Task directions:
Extract the first line through the line containing "decode (.walk 0b010#3)" from the listing below, exactly as written.

Information supplied:
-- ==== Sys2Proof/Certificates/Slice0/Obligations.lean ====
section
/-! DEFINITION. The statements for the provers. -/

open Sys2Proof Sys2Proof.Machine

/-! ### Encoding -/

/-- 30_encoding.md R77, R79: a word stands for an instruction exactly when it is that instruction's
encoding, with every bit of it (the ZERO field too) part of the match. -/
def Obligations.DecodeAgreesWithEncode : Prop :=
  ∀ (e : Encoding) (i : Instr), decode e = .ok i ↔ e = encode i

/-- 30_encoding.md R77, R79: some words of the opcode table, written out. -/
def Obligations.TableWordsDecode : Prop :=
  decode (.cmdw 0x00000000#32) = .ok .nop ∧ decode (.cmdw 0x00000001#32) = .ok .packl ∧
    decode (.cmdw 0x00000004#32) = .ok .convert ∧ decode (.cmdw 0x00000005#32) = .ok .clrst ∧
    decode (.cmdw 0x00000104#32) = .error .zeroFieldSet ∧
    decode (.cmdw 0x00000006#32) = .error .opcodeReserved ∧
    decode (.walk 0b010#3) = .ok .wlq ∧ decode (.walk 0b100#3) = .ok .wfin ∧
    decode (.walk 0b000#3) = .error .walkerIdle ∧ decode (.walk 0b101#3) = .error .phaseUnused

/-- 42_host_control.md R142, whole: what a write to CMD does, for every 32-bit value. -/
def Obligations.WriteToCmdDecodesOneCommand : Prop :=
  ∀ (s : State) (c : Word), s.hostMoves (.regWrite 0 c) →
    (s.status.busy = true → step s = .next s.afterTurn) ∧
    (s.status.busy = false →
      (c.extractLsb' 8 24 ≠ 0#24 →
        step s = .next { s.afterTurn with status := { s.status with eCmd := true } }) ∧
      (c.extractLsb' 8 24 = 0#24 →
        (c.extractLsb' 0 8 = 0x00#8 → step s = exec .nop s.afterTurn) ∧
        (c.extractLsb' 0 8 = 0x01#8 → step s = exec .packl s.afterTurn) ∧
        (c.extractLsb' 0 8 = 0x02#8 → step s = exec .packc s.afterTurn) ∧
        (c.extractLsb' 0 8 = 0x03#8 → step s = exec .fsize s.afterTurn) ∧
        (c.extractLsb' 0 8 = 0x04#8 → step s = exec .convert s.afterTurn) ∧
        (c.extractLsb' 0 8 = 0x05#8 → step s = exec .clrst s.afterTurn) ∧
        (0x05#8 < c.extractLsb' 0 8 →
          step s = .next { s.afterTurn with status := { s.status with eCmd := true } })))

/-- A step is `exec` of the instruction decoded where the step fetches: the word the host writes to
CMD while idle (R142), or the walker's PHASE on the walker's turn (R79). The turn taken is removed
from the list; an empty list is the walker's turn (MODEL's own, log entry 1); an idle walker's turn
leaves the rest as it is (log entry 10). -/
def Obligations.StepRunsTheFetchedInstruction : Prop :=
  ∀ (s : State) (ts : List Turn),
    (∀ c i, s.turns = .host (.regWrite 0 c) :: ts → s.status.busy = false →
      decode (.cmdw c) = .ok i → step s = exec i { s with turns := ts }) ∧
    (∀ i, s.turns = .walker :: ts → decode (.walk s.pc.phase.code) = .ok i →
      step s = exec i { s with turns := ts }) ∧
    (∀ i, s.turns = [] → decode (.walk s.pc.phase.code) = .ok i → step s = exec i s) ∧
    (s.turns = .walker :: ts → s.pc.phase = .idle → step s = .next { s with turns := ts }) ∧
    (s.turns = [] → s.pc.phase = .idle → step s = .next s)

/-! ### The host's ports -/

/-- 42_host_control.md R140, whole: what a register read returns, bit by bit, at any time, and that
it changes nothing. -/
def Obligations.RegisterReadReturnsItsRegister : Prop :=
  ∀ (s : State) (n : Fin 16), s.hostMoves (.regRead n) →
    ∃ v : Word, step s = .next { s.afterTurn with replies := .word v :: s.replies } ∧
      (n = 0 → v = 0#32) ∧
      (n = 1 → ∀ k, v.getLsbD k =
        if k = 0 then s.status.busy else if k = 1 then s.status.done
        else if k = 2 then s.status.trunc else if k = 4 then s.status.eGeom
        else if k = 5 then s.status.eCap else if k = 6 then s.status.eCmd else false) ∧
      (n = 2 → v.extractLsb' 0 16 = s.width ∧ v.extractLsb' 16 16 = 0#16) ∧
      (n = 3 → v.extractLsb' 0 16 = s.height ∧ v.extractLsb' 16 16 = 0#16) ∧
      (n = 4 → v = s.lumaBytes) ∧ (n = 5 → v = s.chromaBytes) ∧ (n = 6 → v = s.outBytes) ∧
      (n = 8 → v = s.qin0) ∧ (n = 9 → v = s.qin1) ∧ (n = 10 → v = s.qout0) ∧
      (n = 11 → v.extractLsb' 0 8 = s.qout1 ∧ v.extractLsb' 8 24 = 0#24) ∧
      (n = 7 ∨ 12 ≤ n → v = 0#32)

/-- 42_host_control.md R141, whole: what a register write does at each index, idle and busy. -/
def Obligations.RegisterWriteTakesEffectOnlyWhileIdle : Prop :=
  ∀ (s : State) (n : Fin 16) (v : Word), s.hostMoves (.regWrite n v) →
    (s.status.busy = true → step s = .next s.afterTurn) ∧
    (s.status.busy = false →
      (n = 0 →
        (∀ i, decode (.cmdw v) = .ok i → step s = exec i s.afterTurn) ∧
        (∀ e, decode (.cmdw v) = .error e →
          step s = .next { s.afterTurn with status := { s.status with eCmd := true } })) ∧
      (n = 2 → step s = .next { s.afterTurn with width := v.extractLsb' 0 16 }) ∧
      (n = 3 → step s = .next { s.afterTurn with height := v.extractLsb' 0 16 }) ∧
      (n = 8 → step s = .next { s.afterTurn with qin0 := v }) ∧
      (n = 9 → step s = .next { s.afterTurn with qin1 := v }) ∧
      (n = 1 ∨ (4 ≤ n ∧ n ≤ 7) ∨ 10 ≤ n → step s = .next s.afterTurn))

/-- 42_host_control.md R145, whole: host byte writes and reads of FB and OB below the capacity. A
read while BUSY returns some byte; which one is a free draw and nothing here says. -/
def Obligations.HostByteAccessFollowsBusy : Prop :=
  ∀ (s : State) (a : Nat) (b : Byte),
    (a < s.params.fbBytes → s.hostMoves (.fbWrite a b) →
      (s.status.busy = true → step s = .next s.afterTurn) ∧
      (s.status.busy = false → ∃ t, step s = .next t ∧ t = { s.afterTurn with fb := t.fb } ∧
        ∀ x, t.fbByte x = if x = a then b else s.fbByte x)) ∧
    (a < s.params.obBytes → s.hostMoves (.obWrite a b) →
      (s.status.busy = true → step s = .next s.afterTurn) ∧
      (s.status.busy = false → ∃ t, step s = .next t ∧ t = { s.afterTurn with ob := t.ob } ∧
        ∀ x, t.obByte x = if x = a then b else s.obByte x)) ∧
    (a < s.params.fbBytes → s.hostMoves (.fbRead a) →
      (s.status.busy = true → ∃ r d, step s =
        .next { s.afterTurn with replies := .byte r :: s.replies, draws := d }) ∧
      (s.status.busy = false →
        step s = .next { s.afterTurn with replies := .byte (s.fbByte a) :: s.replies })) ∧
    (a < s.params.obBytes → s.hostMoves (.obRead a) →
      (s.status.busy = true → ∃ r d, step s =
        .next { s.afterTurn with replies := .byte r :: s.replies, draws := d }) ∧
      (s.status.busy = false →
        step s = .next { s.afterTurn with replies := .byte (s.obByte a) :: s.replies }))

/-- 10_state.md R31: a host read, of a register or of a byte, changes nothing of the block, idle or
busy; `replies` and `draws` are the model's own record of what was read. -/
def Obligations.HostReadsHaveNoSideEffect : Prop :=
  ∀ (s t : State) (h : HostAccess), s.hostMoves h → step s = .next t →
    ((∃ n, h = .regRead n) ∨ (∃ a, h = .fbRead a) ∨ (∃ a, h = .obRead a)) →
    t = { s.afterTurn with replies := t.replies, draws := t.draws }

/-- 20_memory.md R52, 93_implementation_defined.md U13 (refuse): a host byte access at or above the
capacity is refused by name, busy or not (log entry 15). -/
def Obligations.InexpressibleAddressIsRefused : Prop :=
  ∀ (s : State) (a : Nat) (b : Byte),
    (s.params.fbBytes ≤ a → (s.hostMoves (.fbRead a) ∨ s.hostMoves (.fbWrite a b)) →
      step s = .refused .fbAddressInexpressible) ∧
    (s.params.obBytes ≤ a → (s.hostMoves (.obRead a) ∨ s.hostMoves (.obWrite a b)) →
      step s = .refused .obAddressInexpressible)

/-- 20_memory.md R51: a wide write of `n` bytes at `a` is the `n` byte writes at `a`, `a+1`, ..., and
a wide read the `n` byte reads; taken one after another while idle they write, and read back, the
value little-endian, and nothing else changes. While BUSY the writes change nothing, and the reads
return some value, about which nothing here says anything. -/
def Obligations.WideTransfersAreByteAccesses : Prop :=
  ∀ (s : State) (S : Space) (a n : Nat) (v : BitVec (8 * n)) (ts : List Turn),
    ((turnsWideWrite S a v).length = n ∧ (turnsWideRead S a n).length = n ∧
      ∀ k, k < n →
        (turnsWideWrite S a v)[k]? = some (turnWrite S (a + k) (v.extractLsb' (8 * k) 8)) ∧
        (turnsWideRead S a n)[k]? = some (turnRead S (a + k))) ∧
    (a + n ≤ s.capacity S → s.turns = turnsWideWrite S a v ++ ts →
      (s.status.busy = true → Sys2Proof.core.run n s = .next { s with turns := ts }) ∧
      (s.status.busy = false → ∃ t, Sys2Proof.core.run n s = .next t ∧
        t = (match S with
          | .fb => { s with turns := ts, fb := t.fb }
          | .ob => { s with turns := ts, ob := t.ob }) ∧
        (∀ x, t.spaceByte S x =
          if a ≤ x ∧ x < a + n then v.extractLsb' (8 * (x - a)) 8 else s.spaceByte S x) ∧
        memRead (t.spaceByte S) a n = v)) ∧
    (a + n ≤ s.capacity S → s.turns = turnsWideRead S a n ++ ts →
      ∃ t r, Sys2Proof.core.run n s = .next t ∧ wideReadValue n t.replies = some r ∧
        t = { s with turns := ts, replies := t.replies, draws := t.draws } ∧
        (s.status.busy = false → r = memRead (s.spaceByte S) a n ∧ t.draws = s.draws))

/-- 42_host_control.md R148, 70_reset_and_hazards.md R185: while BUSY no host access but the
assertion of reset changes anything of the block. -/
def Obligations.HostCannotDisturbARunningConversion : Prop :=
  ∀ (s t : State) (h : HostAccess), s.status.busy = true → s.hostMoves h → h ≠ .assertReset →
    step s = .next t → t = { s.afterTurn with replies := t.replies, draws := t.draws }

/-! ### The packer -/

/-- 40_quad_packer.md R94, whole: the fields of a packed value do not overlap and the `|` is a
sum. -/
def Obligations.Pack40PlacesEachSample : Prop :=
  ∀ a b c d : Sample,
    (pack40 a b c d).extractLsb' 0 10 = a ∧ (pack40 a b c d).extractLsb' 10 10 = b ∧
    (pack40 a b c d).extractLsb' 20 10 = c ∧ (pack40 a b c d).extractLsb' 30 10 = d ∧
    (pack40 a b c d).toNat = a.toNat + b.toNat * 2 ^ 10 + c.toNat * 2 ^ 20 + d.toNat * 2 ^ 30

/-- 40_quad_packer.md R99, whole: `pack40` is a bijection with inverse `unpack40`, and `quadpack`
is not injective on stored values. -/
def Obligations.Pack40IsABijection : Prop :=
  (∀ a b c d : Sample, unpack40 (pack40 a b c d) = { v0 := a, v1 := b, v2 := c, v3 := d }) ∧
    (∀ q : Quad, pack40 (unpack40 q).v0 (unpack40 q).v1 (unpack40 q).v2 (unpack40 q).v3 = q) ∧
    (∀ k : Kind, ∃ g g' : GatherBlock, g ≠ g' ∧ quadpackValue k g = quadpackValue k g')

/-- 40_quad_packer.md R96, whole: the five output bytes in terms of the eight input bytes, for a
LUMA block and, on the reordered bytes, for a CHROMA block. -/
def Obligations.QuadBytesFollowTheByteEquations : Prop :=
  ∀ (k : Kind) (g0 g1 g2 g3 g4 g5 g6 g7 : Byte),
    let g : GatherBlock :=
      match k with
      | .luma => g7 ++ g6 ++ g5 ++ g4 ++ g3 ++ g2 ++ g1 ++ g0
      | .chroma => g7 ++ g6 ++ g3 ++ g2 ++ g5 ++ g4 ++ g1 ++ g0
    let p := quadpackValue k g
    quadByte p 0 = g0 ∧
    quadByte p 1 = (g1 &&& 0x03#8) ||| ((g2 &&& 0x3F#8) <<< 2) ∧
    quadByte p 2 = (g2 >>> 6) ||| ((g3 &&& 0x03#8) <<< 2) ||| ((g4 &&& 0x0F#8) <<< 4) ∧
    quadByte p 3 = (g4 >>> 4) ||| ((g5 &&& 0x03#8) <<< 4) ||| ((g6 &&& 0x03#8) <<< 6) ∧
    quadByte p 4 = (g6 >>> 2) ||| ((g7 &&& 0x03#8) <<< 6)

Exercise response:
-- ==== Sys2Proof/Certificates/Slice0/Obligations.lean ====
section
/-! DEFINITION. The statements for the provers. -/

open Sys2Proof Sys2Proof.Machine

/-! ### Encoding -/

/-- 30_encoding.md R77, R79: a word stands for an instruction exactly when it is that instruction's
encoding, with every bit of it (the ZERO field too) part of the match. -/
def Obligations.DecodeAgreesWithEncode : Prop :=
  ∀ (e : Encoding) (i : Instr), decode e = .ok i ↔ e = encode i

/-- 30_encoding.md R77, R79: some words of the opcode table, written out. -/
def Obligations.TableWordsDecode : Prop :=
  decode (.cmdw 0x00000000#32) = .ok .nop ∧ decode (.cmdw 0x00000001#32) = .ok .packl ∧
    decode (.cmdw 0x00000004#32) = .ok .convert ∧ decode (.cmdw 0x00000005#32) = .ok .clrst ∧
    decode (.cmdw 0x00000104#32) = .error .zeroFieldSet ∧
    decode (.cmdw 0x00000006#32) = .error .opcodeReserved ∧
    decode (.walk 0b010#3) = .ok .wlq ∧ decode (.walk 0b100#3) = .ok .wfin ∧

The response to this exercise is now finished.